Could you return the lines below exactly, from the first line up to and including the line that holds "def EP_QP_COUNT : Nat := 0x10"?

====

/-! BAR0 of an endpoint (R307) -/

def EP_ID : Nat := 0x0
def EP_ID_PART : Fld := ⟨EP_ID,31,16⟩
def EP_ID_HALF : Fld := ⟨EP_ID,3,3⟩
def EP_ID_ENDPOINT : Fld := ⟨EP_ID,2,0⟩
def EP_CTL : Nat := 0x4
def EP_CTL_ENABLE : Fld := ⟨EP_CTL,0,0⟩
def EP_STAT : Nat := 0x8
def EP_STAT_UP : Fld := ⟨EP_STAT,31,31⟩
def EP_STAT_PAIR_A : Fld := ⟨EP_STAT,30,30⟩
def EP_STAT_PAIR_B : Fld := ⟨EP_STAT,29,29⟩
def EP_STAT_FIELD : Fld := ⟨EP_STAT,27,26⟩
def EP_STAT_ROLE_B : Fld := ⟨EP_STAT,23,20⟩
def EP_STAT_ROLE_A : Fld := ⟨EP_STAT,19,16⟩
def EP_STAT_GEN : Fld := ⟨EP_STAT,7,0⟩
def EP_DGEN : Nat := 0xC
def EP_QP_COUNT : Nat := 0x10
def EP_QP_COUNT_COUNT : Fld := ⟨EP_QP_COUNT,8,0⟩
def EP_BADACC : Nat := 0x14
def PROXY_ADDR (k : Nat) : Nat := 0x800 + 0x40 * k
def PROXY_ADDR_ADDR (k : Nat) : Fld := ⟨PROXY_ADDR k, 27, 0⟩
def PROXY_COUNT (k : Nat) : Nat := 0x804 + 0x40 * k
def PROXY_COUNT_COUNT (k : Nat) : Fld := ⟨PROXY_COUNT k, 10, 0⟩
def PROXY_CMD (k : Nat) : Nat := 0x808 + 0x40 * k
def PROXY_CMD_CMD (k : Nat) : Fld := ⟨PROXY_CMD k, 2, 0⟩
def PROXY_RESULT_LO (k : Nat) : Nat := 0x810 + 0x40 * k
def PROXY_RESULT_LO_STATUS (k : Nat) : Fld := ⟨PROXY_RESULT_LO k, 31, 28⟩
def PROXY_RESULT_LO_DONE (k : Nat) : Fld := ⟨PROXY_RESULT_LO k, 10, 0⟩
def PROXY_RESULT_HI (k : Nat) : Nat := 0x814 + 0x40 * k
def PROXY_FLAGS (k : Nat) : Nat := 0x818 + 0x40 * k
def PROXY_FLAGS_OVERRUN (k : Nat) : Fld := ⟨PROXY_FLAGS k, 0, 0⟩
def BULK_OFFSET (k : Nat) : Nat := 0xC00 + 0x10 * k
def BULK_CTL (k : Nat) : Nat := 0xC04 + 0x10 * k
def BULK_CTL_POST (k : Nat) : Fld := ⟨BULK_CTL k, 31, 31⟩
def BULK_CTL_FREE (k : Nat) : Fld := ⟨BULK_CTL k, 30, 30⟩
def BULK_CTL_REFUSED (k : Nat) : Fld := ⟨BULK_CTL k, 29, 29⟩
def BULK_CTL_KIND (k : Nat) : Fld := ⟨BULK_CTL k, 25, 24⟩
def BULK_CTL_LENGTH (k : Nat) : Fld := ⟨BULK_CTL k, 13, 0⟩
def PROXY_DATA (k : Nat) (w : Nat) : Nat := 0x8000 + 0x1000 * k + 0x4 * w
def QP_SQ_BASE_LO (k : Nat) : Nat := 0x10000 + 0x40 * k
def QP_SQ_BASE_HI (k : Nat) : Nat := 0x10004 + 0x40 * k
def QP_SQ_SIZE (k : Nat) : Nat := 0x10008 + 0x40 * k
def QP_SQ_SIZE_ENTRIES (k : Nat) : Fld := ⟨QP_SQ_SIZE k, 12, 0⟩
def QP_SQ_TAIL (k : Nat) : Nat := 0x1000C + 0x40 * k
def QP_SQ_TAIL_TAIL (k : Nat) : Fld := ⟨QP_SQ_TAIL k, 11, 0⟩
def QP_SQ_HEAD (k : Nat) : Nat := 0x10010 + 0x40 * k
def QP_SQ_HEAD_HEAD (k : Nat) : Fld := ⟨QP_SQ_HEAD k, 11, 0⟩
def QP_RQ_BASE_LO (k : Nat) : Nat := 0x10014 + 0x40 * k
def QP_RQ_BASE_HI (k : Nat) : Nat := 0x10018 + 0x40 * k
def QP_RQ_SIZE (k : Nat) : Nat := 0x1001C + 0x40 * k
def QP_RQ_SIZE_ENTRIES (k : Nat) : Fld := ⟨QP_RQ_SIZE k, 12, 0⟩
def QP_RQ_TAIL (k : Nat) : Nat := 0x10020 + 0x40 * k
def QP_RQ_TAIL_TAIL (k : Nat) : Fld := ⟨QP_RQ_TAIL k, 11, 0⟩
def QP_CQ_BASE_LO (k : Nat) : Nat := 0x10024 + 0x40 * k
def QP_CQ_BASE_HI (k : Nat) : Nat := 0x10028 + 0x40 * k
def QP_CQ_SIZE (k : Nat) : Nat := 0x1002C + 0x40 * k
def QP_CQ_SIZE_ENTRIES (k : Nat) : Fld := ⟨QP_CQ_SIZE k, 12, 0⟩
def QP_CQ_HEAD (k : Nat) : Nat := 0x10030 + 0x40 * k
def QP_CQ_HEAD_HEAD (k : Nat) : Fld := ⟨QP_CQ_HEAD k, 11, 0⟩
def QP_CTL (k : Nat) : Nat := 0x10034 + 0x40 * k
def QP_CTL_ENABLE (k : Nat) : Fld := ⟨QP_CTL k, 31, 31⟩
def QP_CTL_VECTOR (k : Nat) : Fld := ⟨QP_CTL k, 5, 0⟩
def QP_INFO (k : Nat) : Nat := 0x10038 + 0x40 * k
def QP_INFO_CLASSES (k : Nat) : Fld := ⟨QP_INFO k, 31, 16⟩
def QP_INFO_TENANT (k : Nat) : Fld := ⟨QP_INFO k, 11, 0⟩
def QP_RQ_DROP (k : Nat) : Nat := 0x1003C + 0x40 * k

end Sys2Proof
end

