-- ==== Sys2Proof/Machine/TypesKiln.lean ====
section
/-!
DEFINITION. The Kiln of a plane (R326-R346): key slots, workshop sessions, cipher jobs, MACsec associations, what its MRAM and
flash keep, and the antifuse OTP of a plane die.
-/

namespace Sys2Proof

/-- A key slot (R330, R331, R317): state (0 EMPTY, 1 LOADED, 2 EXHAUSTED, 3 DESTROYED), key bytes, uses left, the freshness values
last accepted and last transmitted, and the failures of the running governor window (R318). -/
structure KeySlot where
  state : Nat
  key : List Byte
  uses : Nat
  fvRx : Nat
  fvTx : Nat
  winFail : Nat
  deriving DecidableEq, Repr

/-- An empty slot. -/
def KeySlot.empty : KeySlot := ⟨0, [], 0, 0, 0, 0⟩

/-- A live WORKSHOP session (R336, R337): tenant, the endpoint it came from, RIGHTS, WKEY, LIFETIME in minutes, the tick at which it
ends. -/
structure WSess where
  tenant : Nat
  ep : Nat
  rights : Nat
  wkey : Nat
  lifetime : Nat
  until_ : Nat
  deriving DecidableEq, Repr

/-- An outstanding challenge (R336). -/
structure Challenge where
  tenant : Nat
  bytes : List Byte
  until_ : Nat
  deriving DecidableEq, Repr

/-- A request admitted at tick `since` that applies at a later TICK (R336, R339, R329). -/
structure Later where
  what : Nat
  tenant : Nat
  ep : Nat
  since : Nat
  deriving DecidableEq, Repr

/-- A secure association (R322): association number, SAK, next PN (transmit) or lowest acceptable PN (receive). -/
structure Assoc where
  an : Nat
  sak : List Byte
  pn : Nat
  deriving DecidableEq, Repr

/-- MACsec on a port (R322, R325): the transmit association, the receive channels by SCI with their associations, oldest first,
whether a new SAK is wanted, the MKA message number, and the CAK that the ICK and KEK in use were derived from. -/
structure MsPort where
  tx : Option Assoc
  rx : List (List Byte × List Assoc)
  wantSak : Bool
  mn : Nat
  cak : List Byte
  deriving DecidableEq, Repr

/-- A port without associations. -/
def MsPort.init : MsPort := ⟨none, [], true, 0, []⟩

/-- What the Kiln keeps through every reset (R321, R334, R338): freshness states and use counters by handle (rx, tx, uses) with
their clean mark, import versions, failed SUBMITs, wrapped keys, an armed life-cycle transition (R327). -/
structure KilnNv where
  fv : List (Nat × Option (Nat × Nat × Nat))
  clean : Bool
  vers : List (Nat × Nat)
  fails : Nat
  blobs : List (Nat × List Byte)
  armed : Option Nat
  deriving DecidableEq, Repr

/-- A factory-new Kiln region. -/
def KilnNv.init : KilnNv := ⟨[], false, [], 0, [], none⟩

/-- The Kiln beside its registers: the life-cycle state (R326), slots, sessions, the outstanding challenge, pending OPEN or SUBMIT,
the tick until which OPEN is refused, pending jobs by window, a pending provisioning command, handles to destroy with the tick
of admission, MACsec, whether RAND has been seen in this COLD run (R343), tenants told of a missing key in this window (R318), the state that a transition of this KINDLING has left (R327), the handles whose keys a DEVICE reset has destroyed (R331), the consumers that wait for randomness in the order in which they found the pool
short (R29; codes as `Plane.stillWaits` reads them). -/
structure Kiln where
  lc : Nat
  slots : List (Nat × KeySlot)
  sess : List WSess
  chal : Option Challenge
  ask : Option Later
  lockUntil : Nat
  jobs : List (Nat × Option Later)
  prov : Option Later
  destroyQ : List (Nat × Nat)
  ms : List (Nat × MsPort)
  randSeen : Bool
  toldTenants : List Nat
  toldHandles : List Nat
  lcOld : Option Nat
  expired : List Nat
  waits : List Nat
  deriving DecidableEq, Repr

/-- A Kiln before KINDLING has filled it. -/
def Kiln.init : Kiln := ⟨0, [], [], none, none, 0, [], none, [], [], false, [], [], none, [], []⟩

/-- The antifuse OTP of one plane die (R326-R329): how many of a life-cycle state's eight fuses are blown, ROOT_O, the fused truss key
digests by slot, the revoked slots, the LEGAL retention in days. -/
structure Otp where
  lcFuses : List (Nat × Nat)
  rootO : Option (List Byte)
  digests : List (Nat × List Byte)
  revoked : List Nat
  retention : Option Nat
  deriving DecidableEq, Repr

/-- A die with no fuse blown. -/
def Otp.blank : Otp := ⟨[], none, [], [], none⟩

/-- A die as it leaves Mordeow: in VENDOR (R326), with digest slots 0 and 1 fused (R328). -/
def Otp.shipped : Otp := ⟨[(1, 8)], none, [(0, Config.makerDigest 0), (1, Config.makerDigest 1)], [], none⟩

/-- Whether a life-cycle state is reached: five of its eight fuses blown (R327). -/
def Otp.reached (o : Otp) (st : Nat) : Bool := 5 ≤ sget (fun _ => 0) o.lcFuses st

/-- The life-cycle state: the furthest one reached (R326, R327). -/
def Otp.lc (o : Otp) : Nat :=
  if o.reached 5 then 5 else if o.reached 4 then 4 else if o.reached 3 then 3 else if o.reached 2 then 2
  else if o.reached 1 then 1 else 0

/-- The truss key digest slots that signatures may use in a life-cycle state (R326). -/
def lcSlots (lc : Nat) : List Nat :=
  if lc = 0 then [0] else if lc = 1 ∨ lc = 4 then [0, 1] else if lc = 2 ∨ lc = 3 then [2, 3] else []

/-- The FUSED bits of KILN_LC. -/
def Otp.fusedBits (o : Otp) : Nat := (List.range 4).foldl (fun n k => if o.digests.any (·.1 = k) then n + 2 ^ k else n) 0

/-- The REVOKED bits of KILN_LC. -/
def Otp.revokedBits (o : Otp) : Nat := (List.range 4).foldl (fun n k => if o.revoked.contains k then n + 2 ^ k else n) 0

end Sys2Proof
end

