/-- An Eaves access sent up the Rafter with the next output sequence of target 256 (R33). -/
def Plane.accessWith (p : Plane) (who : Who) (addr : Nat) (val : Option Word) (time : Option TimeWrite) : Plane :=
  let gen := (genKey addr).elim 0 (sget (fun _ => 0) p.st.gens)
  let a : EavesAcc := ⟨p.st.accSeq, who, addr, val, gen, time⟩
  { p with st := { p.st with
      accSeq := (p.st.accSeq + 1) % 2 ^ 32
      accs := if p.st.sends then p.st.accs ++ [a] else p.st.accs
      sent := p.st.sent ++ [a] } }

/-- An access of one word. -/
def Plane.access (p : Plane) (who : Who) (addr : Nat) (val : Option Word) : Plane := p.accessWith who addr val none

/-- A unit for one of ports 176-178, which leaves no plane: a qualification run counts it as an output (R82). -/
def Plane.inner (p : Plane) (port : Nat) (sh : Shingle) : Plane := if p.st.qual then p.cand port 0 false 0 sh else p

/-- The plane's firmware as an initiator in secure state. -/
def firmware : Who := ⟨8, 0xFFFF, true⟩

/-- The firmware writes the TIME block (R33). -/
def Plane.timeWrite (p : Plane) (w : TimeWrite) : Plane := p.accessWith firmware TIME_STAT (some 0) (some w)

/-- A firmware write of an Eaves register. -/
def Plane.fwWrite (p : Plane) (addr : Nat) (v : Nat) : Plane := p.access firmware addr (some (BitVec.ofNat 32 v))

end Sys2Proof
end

====

* [SOLUTION FOR THIS TASK]:
/-! BAR0 of an endpoint (R307) -/

def EP_ID : Nat := 0x0
def EP_ID_PART : Fld := ⟨EP_ID,31,16⟩
def EP_ID_HALF : Fld := ⟨EP_ID,3,3⟩
def EP_ID_ENDPOINT : Fld := ⟨EP_ID,2,0⟩
def EP_CTL : Nat := 0x4
def EP_CTL_ENABLE : Fld := ⟨EP_CTL,0,0⟩
def EP_STAT : Nat := 0x8
def EP_STAT_UP : Fld := ⟨EP_STAT,31,31⟩
def EP_STAT_PAIR_A : Fld := ⟨EP_STAT,30,30⟩
def EP_STAT_PAIR_B : Fld := ⟨EP_STAT,29,29⟩
def EP_STAT_FIELD : Fld := ⟨EP_STAT,27,26⟩
def EP_STAT_ROLE_B : Fld := ⟨EP_STAT,23,20⟩
def EP_STAT_ROLE_A : Fld := ⟨EP_STAT,19,16⟩
def EP_STAT_GEN : Fld := ⟨EP_STAT,7,0⟩
def EP_DGEN : Nat := 0xC
def EP_QP_COUNT : Nat := 0x10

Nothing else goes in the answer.